En d’autres termes, l’IA accélère la demande de travaux consultatifs à haute valeur au moment exact où elle risque de vider les fondements techniques nécessaires pour les réaliser. Et le marché reflète ce changement. Le marché mondial des services de conseil en comptabilité financière devrait croître de 101,62 milliards de dollars en 2024 à 165,15 milliards de dollars d’ici 2034. L’opportunité de croissance future est claire : elle se trouve dans les services consultatifs, et non dans la conformité. Mais avec les premiers dépendant des seconds, comment les cabinets peuvent-ils combler cet écart ? La réponse se trouve dans la façon dont l’IA redéfinit l’expertise elle-même.

Le problème de l’érosion de l’expertise

Lorsqu’un comptable passe 20 heures à préparer manuellement une déclaration de taxes d’une société, il développe une compréhension intuitive de l’entreprise de ce client. Il remarque quand les dépenses de recherche et développement augmentent de manière inattendue. Il signale quand la paie ne correspond pas à la trajectoire de croissance. Il construit une reconnaissance de modèles qui devient une perspicacité consultative.

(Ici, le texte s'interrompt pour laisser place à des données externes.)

/-- The order of the members after a split: sorted along the dimension of the largest range, the lowest on a tie. -/
def splitOrder (d : Nat) (points : List (List F32)) : List Nat :=
  let col (j : Nat) : List F32 := points.map (fun p => p.getD j 0#32)
  let best := (List.range d).foldl (fun (b : Option (F32 × Nat)) j =>
    let v := f32Range (col j)
    match b with
    | none => some (v, j)
    | some (w, _) => if f32Lt w v then some (v, j) else b) none
  match best with
  | none => List.range points.length
  | some (_, j) => sortMembers (col j)

/-- Sums of records in member order. -/
def sumAll (dim : Nat) (xs : List (List F32)) : List F32 :=
  xs.foldl (fun (acc : List F32) x => (acc.zip x).map (fun p => f32Add p.1 p.2)) (List.replicate dim 0#32)

def f32Largest : List F32 → F32
  | [] => 0#32
  | x :: xs => xs.foldl f32Max x

/-- A leaf of given entries, recomputed. -/
def Node.asLeaf (d dim : Nat) (es : List (List F32)) (n : Node) : Node :=
  let m : Node := { n.changed with
    kind := 1, fill := es.length, count := es.length, sums := sumAll dim es, child := List.replicate 8 0
    entries := es ++ n.entries.drop es.length, resummed := true, dirty := List.range es.length }
  { m with radius := f32Largest (es.map (fun e => f32Dist (e.take d) (m.cen d))) }

/-- An internal node of given children, recomputed. -/
def Node.asInternal (d dim : Nat) (cs : List (Nat × Node)) (n : Node) : Node :=
  let m : Node := { n.changed with
    kind := 2, fill := cs.length, count := (cs.map (fun c => c.2.count)).sum % 2 ^ 32
    sums := sumAll dim (cs.map (fun c => c.2.sums))
    child := cs.map Prod.fst ++ List.replicate (8 - cs.length) 0
    resummed := true }
  { m with radius := f32Largest (cs.map (fun c => f32Add (f32Dist (c.2.cen d) (m.cen d)) c.2.radius)) }

/-- Node n, whose members have just been divided, has a new right-hand neighbour m: it enters the parent, which may split
in its turn; above the root a new root is made. up is the rest of the path, parents first. Each change of a node counts in its
SEQ: the split, a new PARENT, a new child (08 R160, log 18). -/
def State.insertNode (s : State) (base : Word) (dim : Nat) : Tree → Nat → Nat → List (Nat × Nat) → Tree
  | t, n, m, [] =>
    let (r, t) := s.allocNode base t
    let d := t.desc.d
    let a := { (s.node base t n).changed with parent := r }
    let b := { s.node base t m with parent := r }
    let root := { (s.node base t r).asInternal d dim [(n, a), (m, b)] with parent := noNode }
    let t := ((t.put n a).put m b).put r root
    { t with desc := { t.desc with root := r, height := t.desc.height + 1 } }
  | t, _, m, (p, pos) :: up =>
    let d := t.desc.d
    let x := s.node base t p
    let kids := x.child.take x.fill
    let kids := kids.take (pos + 1) ++ [m] ++ kids.drop (pos + 1)
    if kids.length ≤ 8 then
      t.put p { x.changed with child := kids ++ List.replicate (8 - kids.length) 0, fill := kids.length }
    else
      let t := kids.foldl (fun (t : Tree) c => t.touch c t.dim) t
      let order := splitOrder d (kids.map (fun c => (s.node base t c).cen d))
      let sorted := order.map (fun j => kids.getD j 0)
      let left := sorted.take 5
      let right := sorted.drop 5
      let (q, t) := s.allocNode base t
      let t := right.foldl (fun (t : Tree) c => t.put c { (s.node base t c).changed with parent := q }) t
      let withNode (c : Nat) : Nat × Node := (c, s.node base t c)
      let t := t.put p (x.asInternal d dim (left.map withNode))
      let t := t.put q { (s.node base t q).asInternal d dim (right.map withNode) with parent := x.parent }
      s.insertNode base dim t p q up

/-- The append itself, over the tree as it stands: what it changes. path is root first. -/
def State.appendTree (s : State) (base : Word) (t : Tree) (path : List (Nat × Nat)) (record : List F32) : Tree :=
  let d := t.desc.d
  let dim := d + t.desc.vd
  let key := record.take d
  let t := path.foldl (fun (t : Tree) e => (t.touch e.1 dim).put e.1 ((s.node base t e.1).append d key record)) t
  match path.reverse with
  | [] => t
  | (leaf, _) :: up =>
    let x := s.node base t leaf
    let t :=
      if x.fill < 16 then
        t.put leaf { x with entries := listSet x.entries x.fill record, fill := x.fill + 1, dirty := [x.fill] }
      else
        let t := t.touchEntries leaf
        let es := x.entries ++ [record]
        let order := splitOrder d (es.map (fun e => e.take d))
        let sorted := order.map (fun j => es.getD j [])
        let (q, t) := s.allocNode base t
        let t := t.put leaf (x.asLeaf d dim (sorted.take 9))
        let t := t.put q { (s.node base t q).asLeaf d dim (sorted.drop 9) with parent := x.parent }
        s.insertNode base dim t leaf q up
    let e := t.desc
    { t with desc := { e with version := (e.version + 1) % 2 ^ 64, keys := (e.keys + 1) % 2 ^ 64 } }

/-- What an append writes: the changed nodes, and the descriptor's fields that it changes. -/
def Tree.writes (t : Tree) : List (Nat × List Byte) :=
  t.changed.flatMap (fun e => e.2.writes t.dim (t.desc.nodeOff e.1))
    ++ [(4, leBytes 4 t.desc.root ++ leBytes 1 t.desc.height), (0x14, leBytes 4 t.desc.used ++ leBytes 4 t.desc.free),
        (0x20, leBytes 8 t.desc.version ++ leBytes 8 t.desc.keys)]

/-- TAPP at its instant: statuses 2, 4, 3, 1 in that order, then every write together. -/
def State.runTapp (s : State) (g : Nat) (r : WalkReq) (d : Desc) : Eng State :=
  let stop (s : State) (v : Nat) (ls : List LateTrap) : Eng State :=
    .ok ((s.unlock r).endWalk g r (some (BitVec.ofNat 64 v)) none ls) s
  let dim := d.d + d.vd
  if !d.valid then stop s 2 []
  else if !s.descZero r.a then stop s 3 []
  else
    (s.walkRead (r.who s) r.b (4 * dim)).bind (fun x s =>
      let record := f32s dim x.1
      let late := x.2.toList
      let fault (c : Cause) (ev : Word) (s : State) : Eng State := .ok ((s.unlock r).faultWalk g r c ev late) s
      Eng.onFault (k := fault) <|
      if !record.all f32Finite then stop s 4 late
      else
        let (t, path) := s.descend r.a (record.take d.d) 8 ⟨d, [], []⟩ d.root []
        let up := (path.getD []).reverse
        let f := s.fullRun r.a t up
        let whole := decide (f = up.length)
        let need := if whole ∧ 0 < f then f + 1 else f
        let free := s.freeNodes r.a t need d.free
        let t := free.foldl (fun (t : Tree) n => t.touch n 0) t
        (s.walkTree (r.who s) r.a .write t.accs []).bind (fun bad s =>
          match bad, path with
          | some l, _ => stop s 3 (late ++ [l])
          | none, none => stop s 3 late
          | none, some path =>
            if free.length + (d.capn - d.used) < need ∨ (whole ∧ 0 < f ∧ 8 ≤ d.height) then stop s 1 late
            else
              let t := s.appendTree r.a { t with accs := [] } path record
              (s.walkTree (r.who s) r.a .write t.accs (spansOfWrites t.writes)).bind (fun bad s =>
                match bad with
                | some l => stop s 3 (late ++ [l])
                | none => .ok (((s.treeWrites r t.writes).unlock r).endWalk g r (some 0#64) none late) s)))

/-! ### TWALK (13 R257-R259) -/

/-- The cursor of an entry: child positions at depths 1 to 7, the depth, the key position. -/
structure Cursor where
  pos : List Nat
  key : Nat
  deriving DecidableEq, Repr

def Cursor.depth (c : Cursor) : Nat := c.pos.length

def posBits : Nat → List Nat → Nat
  | _, [] => 0
  | i, p :: ps => p * 2 ^ (3 * i) + posBits (i + 1) ps

/-- PROG.INDEX of a cursor (13 R259). -/
def Cursor.index (c : Cursor) (version : Nat) : Nat :=
  posBits 0 c.pos + c.depth * 2 ^ 21 + c.key * 2 ^ 24 + version % 2 ^ 12 * 2 ^ 28

def Cursor.ofIndex (n : Nat) : Cursor :=
  ⟨(List.range (n / 2 ^ 21 % 8)).map (fun i => n / 2 ^ (3 * i) % 8), n / 2 ^ 24 % 16⟩

/-- An emit entry (08 R161). -/
def emitEntry (node kslot : Nat) (key : Bool) (depth : Nat) : Nat :=
  node + 2 ^ 32 * kslot + (if key then 2 ^ 36 else 0) + 2 ^ 40 * depth

/-- A walk under way: the room left in the buffer, the entries so far (newest first), the cursor of the entry that did not
fit, and whether a bad node was met. -/
structure WalkAcc where
  tree : Tree
  room : Nat
  out : List Nat
  full : Option Cursor
  bad : Bool

def WalkAcc.stopped (a : WalkAcc) : Bool := a.full.isSome || a.bad

def WalkAcc.emit (a : WalkAcc) (v : Nat) (c : Cursor) : WalkAcc :=
  if a.stopped then a
  else if a.out.length < a.room then { a with out := v :: a.out } else { a with full := some c }

/-- What the opening test reads of the registers and the query (13 R257). -/
structure Opening where
  geo : Bool
  tau : F32
  theta : F32
  cmin : Nat
  query : List F32
  norm : F32

def Opening.test (o : Opening) (d : Nat) (n : Node) : Bool :=
  if o.geo then f32Le n.radius (f32Mul o.theta (f32Dist o.query (n.cen d)))
  else decide (o.cmin ≤ n.count) && f32Le (f32Mul o.norm n.radius) o.tau

/-- visit(n, depth), from a cursor when the walk resumes. A node below the eighth level is bad (log 18). -/
def State.visit (s : State) (base : Word) (o : Opening) : Nat → WalkAcc → Nat → List Nat → Option Cursor → WalkAcc
  | 0, a, _, _, _ => { a with bad := true }
  | fuel + 1, a, n, pos, cur =>
    if a.stopped then a
    else
      let depth := pos.length
      let a := { a with tree := a.tree.touch n 0 }
      let x := s.node base a.tree n
      if x.bad a.tree.desc.used || s.treeBad base (a.tree.desc.nodeOff n, 64) then { a with bad := true }
      else if x.kind = 1 then
        let first := match cur with | some c => c.key | none => 0
        ((List.range x.fill).drop first).foldl (fun (a : WalkAcc) k => a.emit (emitEntry n k true depth) ⟨pos, k⟩) a
      else
        let first := match cur with | some c => c.pos.getD depth 0 | none => 0
        (((x.child.take x.fill).zipIdx).drop first).foldl (fun (a : WalkAcc) (e : Nat × Nat) =>
          if a.stopped then a
          else
            let (ch, p) := e
            let here := pos ++ [p]
            let cur' : Option Cursor := if p = first then cur else none
            let through := match cur' with
              | some c => decide (depth + 1 < c.depth) || decide (0 < c.key)
              | none => false
            if through then s.visit base o fuel a ch here cur'
            else
              let k := if o.geo then a.tree.desc.d else 0
              let a := { a with tree := a.tree.touch ch k }
              if s.treeBad base (a.tree.desc.nodeOff ch, 64 + 4 * k) then { a with bad := true }
              else if o.test a.tree.desc.d (s.node base a.tree ch) then a.emit (emitEntry ch 0 false (depth + 1)) ⟨here, 0⟩
              else s.visit base o fuel a ch here none) a

/-- The fields of a walk block. -/
structure WalkBlock where
  q : Word
  e : Word
  cap : Nat
  fresh : Bool

def walkBlock (b : List Byte) : Option WalkBlock :=
  let f (o n : Nat) : Nat := leNat ((b.drop o).take n)
  if f 0x10 4 = 0 ∨ 6144 < f 0x10 4 ∨ 1 < f 0x14 4 ∨ f 0x18 8 ≠ 0 then none
  else some ⟨BitVec.ofNat 64 (f 0 8), BitVec.ofNat 64 (f 8 8), f 0x10 4, f 0x14 4 == 1⟩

L’automatisation rationalise une grande partie de cela. 95% des comptables disent que la technologie a aidé à réduire le temps passé sur les tâches de conformité. Mais la vérité inconfortable est la suivante : leurs collaborateurs n’ont plus besoin de connaître les détails sur les clients qu’ils connaissaient auparavant. Ils n’ont pas la capacité d’aller aussi loin dans certains domaines. Et le défi est : comment développer des compétences consultatives lorsque les gens n’ont pas passé des années à apprendre l’entreprise à travers les travaux de conformité ?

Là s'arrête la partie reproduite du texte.